▸ **Exercise goal**
Write out exactly the lines below that run from the one containing "def Memory.writeBlock (m" through the one containing "(70_reset_and_hazards.md R141) -/", both included, with no other lines.

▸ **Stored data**
----------

-- ==== Sys2Proof/Machine/Ops.lean ====
section
/-! DEFINITION. The named operations over the state: errors, memory, registers, PC, the call stack,
fetch, the frame buffer and the random port. Every meaning is written over these. -/

namespace Sys2Proof.Machine

/-- What an instruction answers. -/
abbrev Result := Host.Outcome State Fault Refusal

/-! ## Raising an error (00_scope.md R12, 60_exceptions.md R121) -/

/-- Taking an exception. The core has no trap mechanism: no vector, no handler, no saved PC, no cause
register. The step ends with the kind and info for the host, and the state stays the pre-step state,
which the outcome therefore does not repeat (R83, R121; assumption log 1). There is no return from
it (R122). -/
def raise (e : Fault) : Result := .fault e

/-- Checks first, then writes: the outcome of an instruction whose checks answer an error or whose
writes make the state `t` (40_execution_cycle.md R80). -/
def commit : Except Fault State → Result
  | .error e => raise e
  | .ok t => .next t

/-! ## Memory (20_memory.md) -/

/-- The byte at an address, for a list of cells in any order: the first cell of that address, or what
an unlisted address reads as. -/
def Memory.read (m : Memory) (a : Nat) : Byte :=
  match m with
  | [] => initialByte a
  | (b, v) :: rest => if b = a then v else Memory.read rest a

/-- A cell put before the first cell of a higher address. -/
def Memory.place (m : Memory) (a : Nat) (v : Byte) : Memory :=
  match m with
  | [] => [(a, v)]
  | c :: rest => if a < c.1 then (a, v) :: c :: rest else c :: Memory.place rest a v

/-- Writing a byte. The old cell goes; the new one is listed only where it differs from what an
unlisted address reads as, so that equal memories are equal lists. -/
def Memory.write (m : Memory) (a : Nat) (v : Byte) : Memory :=
  let others : Memory := m.filter fun c => c.1 != a
  if v = initialByte a then others else others.place a v

/-- The canonical form: addresses strictly rising, all below 4096, and no cell equal to what an
unlisted address reads as. -/
def Memory.wf (m : Memory) : Bool :=
  decide (m.Pairwise fun c d => c.1 < d.1) &&
    m.all fun c => decide (c.1 < Config.memSize) && c.2 != initialByte c.1

/-- Writing bytes at ascending addresses from `a`. -/
def Memory.writeBlock (m : Memory) (a : Nat) : List Byte → Memory
  | [] => m
  | b :: rest => Memory.writeBlock (m.write a b) (a + 1) rest

/-- The `n` bytes at ascending addresses from `a`. -/
def Memory.readBlock (m : Memory) (a n : Nat) : List Byte :=
  (List.range n).map fun k => m.read (a + k)

/-- The first address of `base, base + 1, .., base + n - 1` that does not exist (R44, R45, R117). -/
def firstOutOfBounds (base n : Nat) : Option Nat :=
  ((List.range n).map fun k => base + k).find? fun a => decide (Config.memSize ≤ a)

/-- The bounds check of an instruction that accesses the `n` addresses from `base`: its error, or the
state `t` it commits (R44, R48). -/
def guardRange (base n : Nat) (t : State) : Result :=
  commit (match firstOutOfBounds base n with
    | some a => .error (.outOfBounds a)
    | none => .ok t)

/-- A state with another memory. -/
def State.setMem (s : State) (m : Memory) : State := { s with mem := m }

/-- `MemWrite(addr, 1, v)` (00_scope.md R11). -/
def State.storeByte (s : State) (a : Nat) (v : Byte) : Except Fault State :=
  if a < Config.memSize then .ok (s.setMem (s.mem.write a v)) else .error (.outOfBounds a)

/-! ## Construction (70_reset_and_hazards.md R141) -/

/-- Memory after construction with the table `font`: FONT at 0x50..0x9F and 0 elsewhere (R36, R37). -/
def Memory.construct (font : FontTable) : Memory :=
  Memory.writeBlock [] Config.fontBase font.toList

/-- Construction of an instance with the parameters FONT and RNG given (00_scope.md R8): its font
table, and the seed of its random source. -/
def State.resetWith (font : FontTable) (seed : Nat) : State :=
  { State.reset with mem := Memory.construct font, rngSeed := seed }

/-! ## Registers (10_state.md) -/

/-- `V[x]` (R15). -/
def State.reg (s : State) (x : Reg) : Byte := s.v[x.val]

/-- `V[x] <- b` (R15). -/
def State.setReg (s : State) (x : Reg) (b : Byte) : State := { s with v := s.v.set x.val b }

/-- The index of VF (R15). -/
abbrev flagReg : Reg := 15

/-- `VF <- b` (R17). -/
def State.setFlag (s : State) (b : Byte) : State := s.setReg flagReg b

/-- The registers V0..V[last] take the bytes `f 0, f 1, ..`, the others keep theirs (44_load_store.md
R114). -/
def State.setRegsTo (s : State) (last : Reg) (f : Nat → Byte) : State :=
  { s with v := Vector.ofFn fun k : Fin 16 => if k ≤ last then f k.val else s.v[k.val] }

/-- `I <- w` (R22). -/
def State.setI (s : State) (w : Word) : State := { s with i := w }

/-- RUN <- Halted (40_execution_cycle.md R78). -/
def State.halt (s : State) : State := { s with run := .halted }

/-! ## Program counter (40_execution_cycle.md R81, R82) -/

/-- `pc <- w`. -/
def State.setPc (s : State) (w : Word) : State := { s with pc := w }

/-- The default next PC, `PC + 2` mod 2^16 (R81). -/
def State.advance (s : State) : State := s.setPc (s.pc + 2)

/-- The next PC of a skip: `PC + 4` if the condition holds, else `PC + 2` (R82). -/
def State.skipIf (s : State) (c : Bool) : State := s.setPc (s.pc + if c then 4 else 2)

/-! ## Call stack (10_state.md R23, R24) -/

/-- A state with another call stack and SP. -/
def State.setStack (s : State) (stack : Vector Word 16) (sp : Fin 17) : State :=
  { s with stack := stack, sp := sp }

/-- `STACK[SP] <- w; SP <- SP + 1`, or StackOverflow on a full stack (41_control.md R90). -/
def State.push (s : State) (w : Word) : Except Fault State :=
  if h : s.sp.val < 16 then
    .ok (s.setStack (s.stack.set s.sp.val w) ⟨s.sp.val + 1, by omega⟩)
  else .error .stackOverflow

/-- `SP <- SP - 1; pc <- STACK[SP]`, or StackUnderflow on an empty stack (41_control.md R88). The
popped entry keeps its value (D10, assumption log 12). -/
def State.popPc (s : State) : Except Fault State :=
  if h : s.sp.val = 0 then .error .stackUnderflow
  else .ok ((s.setStack s.stack ⟨s.sp.val - 1, by omega⟩).setPc
    (s.stack[s.sp.val - 1]'(by have := s.sp.isLt; omega)))

/-! ## Fetch (40_execution_cycle.md R77) -/

/-- `FetchWord(addr)` (00_scope.md R11); the error's address is that of the word (60_exceptions.md
R117). -/
def fetchWordAt (m : Memory) (a : Nat) : Except Fault Word :=
  if a + 1 < Config.memSize then .ok (wordOfBytes (m.read a) (m.read (a + 1)))
  else .error (.outOfBounds a)

/-- The word at PC. -/
def State.fetch (s : State) : Except Fault Word := fetchWordAt s.mem s.pc.toNat

/-- The error of a word that is no instruction (40_execution_cycle.md R79). A fetched word has its two
bytes, so `truncated` does not arise here. -/
def decodeFault (w : Word) : DecodeError → Fault
  | .unknownOpcode u => .unknownOpcode u
  | .truncated => .unknownOpcode w

/-- Fetch and decode: the instruction at PC, or the step's error (R77, R79). -/
def State.fetchInstr (s : State) : Except Fault Instr :=
  match s.fetch with
  | .error e => .error e
  | .ok w =>
    match decodeWord w with
    | .ok i => .ok i
    | .error d => .error (decodeFault w d)

/-- A state whose next step fetches the word `w`: RUN is Running, PC stays where a word can be
fetched from it (else it is PROG_BASE), and the two bytes there are those of `w` (assumption log
21). -/
def State.placeWord (s : State) (w : Word) : State :=
  let pc : Word := if s.pc.toNat + 1 < Config.memSize then s.pc else BitVec.ofNat 16 Config.progBase
  { s with run := .running, pc := pc, mem := s.mem.writeBlock pc.toNat (bytesOfWord w) }

/-! ## Frame buffer (10_state.md R30, 43_index_random_draw.md R110) -/

/-- `FB[c][r]`. -/
def FrameBuffer.pixel (f : FrameBuffer) (c : Fin 64) (r : Fin 32) : Bool := (f[c.val])[r.val]

/-- `FB[c][r] <- b`. -/
def FrameBuffer.setPixel (f : FrameBuffer) (c : Fin 64) (r : Fin 32) (b : Bool) : FrameBuffer :=
  f.set c.val ((f[c.val]).set r.val b)

/-- Every pixel false (41_control.md R87). -/
def FrameBuffer.cleared : FrameBuffer := Vector.replicate 64 (Vector.replicate 32 false)

/-- One cell a sprite touches: its target pixel and the sprite's bit for it. -/
structure SpriteCell where
  c : Fin 64
  r : Fin 32
  bit : Bool
  deriving DecidableEq, Repr

/-- The cell of row `i`, column offset `j` of a sprite drawn at (x, y): most significant bit first,
coordinates wrapped mod 64 and mod 32 (R110). -/
def spriteCell (x y : Byte) (row : Byte) (i j : Nat) : SpriteCell where
  c := Fin.ofNat 64 (x.toNat + j)
  r := Fin.ofNat 32 (y.toNat + i)
  bit := row.getLsbD (7 - j)

/-- The cells of the rows from row number `i` on, in R110's order. -/
def spriteCells (x y : Byte) (i : Nat) : List Byte → List SpriteCell
  | [] => []
  | row :: rest => (List.range 8).map (spriteCell x y row i) ++ spriteCells x y (i + 1) rest

/-- One iteration of R110's loop: note a collision where a lit pixel meets a 1 bit, and XOR the bit
into the pixel. -/
def blitCell (acc : FrameBuffer × Bool) (k : SpriteCell) : FrameBuffer × Bool :=
  let old := acc.1.pixel k.c k.r
  (acc.1.setPixel k.c k.r (old ^^ k.bit), acc.2 || (old && k.bit))

/-- `Composite(x, y, rows)`: the frame buffer after, and whether there was a collision (R110, R111). -/
def composite (f : FrameBuffer) (x y : Byte) (rows : List Byte) : FrameBuffer × Bool :=
  (spriteCells x y 0 rows).foldl blitCell (f, false)

/-- A state with another frame buffer. -/
def State.setFb (s : State) (f : FrameBuffer) : State := { s with fb := f }

/-! ## Random port (60_exceptions.md R128) -/

/-- The byte `RandByte()` answers next: a free value (assumption log 4). -/
def State.randomByte (s : State) : Byte := Config.rngByte s.rngSeed s.rngPos

/-- One byte of the random port is consumed. -/
def State.consumeRandom (s : State) : State := { s with rngPos := s.rngPos + 1 }

end Sys2Proof.Machine
end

----------

▸ **Task response**
def Memory.writeBlock (m : Memory) (a : Nat) : List Byte → Memory
  | [] => m
  | b :: rest => Memory.writeBlock (m.write a b) (a + 1) rest

/-- The `n` bytes at ascending addresses from `a`. -/
def Memory.readBlock (m : Memory) (a n : Nat) : List Byte :=
  (List.range n).map fun k => m.read (a + k)

/-- The first address of `base, base + 1, .., base + n - 1` that does not exist (R44, R45, R117). -/
def firstOutOfBounds (base n : Nat) : Option Nat :=
  ((List.range n).map fun k => base + k).find? fun a => decide (Config.memSize ≤ a)

/-- The bounds check of an instruction that accesses the `n` addresses from `base`: its error, or the
state `t` it commits (R44, R48). -/
def guardRange (base n : Nat) (t : State) : Result :=
  commit (match firstOutOfBounds base n with
    | some a => .error (.outOfBounds a)
    | none => .ok t)

/-- A state with another memory. -/
def State.setMem (s : State) (m : Memory) : State := { s with mem := m }

/-- `MemWrite(addr, 1, v)` (00_scope.md R11). -/
def State.storeByte (s : State) (a : Nat) (v : Byte) : Except Fault State :=
  if a < Config.memSize then .ok (s.setMem (s.mem.write a v)) else .error (.outOfBounds a)

/-! ## Construction (70_reset_and_hazards.md R141) -/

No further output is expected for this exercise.